** Opening Provided records block **

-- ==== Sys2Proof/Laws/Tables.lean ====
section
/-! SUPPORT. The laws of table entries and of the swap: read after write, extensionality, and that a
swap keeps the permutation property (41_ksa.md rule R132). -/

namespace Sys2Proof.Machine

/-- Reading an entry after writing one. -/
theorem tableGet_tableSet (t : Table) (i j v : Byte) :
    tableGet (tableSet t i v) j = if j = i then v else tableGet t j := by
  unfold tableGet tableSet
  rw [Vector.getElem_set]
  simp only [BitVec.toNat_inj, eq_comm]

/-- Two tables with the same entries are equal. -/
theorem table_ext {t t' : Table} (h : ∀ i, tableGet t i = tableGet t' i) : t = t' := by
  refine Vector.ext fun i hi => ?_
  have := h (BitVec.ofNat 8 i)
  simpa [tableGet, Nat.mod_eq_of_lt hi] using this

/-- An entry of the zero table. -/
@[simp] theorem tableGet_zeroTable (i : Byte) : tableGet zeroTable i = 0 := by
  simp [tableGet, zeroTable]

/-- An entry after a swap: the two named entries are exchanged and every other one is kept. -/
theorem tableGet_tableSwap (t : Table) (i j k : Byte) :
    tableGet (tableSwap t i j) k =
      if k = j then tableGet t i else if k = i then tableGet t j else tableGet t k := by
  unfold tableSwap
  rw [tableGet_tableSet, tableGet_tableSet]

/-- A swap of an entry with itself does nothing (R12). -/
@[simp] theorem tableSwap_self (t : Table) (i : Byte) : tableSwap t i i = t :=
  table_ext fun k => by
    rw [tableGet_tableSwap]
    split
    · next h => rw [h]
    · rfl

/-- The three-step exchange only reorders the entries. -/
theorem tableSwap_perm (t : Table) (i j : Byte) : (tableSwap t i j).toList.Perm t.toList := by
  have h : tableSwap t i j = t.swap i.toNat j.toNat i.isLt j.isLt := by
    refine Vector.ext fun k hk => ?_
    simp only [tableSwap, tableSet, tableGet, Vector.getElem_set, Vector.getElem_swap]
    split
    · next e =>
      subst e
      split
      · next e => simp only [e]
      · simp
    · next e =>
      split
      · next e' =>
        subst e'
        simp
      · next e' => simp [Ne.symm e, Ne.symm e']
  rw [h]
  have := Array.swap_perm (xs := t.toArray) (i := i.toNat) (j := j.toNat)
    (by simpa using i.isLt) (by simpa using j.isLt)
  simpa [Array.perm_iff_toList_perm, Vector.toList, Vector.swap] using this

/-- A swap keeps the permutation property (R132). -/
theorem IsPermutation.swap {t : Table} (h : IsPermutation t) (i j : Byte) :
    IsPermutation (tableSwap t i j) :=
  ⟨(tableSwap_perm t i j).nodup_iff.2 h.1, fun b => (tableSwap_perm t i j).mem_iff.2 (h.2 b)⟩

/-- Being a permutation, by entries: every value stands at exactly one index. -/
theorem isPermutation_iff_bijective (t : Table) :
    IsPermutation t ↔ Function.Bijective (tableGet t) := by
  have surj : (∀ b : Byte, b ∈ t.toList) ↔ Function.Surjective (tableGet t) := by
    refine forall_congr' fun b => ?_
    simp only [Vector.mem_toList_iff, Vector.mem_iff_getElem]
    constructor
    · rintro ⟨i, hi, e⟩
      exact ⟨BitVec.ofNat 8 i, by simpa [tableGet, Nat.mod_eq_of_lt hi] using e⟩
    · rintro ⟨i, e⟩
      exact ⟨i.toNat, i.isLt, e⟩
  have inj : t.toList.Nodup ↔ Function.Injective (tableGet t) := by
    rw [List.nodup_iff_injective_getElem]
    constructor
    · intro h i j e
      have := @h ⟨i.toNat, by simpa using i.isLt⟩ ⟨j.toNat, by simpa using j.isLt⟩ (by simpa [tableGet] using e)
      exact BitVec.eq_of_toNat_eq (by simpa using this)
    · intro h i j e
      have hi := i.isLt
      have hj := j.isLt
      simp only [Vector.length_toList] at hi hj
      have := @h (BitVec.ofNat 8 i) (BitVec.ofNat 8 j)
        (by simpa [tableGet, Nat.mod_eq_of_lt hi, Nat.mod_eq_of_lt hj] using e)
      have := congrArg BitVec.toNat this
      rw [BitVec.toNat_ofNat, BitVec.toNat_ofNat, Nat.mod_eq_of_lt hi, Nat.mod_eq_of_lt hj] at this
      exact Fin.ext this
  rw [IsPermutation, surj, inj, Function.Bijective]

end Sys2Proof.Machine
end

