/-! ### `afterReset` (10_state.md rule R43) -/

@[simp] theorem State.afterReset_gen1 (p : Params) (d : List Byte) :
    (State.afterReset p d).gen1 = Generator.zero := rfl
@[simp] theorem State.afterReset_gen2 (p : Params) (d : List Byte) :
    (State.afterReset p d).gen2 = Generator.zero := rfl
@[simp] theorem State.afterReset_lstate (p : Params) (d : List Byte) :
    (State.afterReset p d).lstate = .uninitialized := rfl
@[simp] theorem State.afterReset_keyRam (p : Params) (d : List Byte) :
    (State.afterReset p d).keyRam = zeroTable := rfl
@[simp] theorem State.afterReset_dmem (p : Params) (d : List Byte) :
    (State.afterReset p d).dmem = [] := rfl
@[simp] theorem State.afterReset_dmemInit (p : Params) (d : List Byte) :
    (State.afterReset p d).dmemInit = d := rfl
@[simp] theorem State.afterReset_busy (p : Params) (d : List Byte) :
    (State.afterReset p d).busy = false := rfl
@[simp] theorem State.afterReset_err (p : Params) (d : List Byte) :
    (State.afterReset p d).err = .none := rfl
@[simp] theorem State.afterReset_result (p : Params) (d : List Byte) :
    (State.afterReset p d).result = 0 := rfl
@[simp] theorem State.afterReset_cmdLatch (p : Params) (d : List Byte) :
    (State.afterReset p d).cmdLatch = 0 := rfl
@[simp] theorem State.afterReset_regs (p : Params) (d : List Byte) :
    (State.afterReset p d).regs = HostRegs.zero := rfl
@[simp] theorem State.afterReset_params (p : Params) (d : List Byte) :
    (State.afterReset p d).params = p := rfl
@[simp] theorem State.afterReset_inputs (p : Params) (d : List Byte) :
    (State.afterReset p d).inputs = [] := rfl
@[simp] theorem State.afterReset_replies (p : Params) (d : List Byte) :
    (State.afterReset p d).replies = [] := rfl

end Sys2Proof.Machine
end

** Closing Provided records block **

**Task**
Find the lines above that contain the word "every" and copy each one.

**Answer space**
/-- An entry after a swap: the two named entries are exchanged and every other one is kept. -/
/-- Being a permutation, by entries: every value stands at exactly one index. -/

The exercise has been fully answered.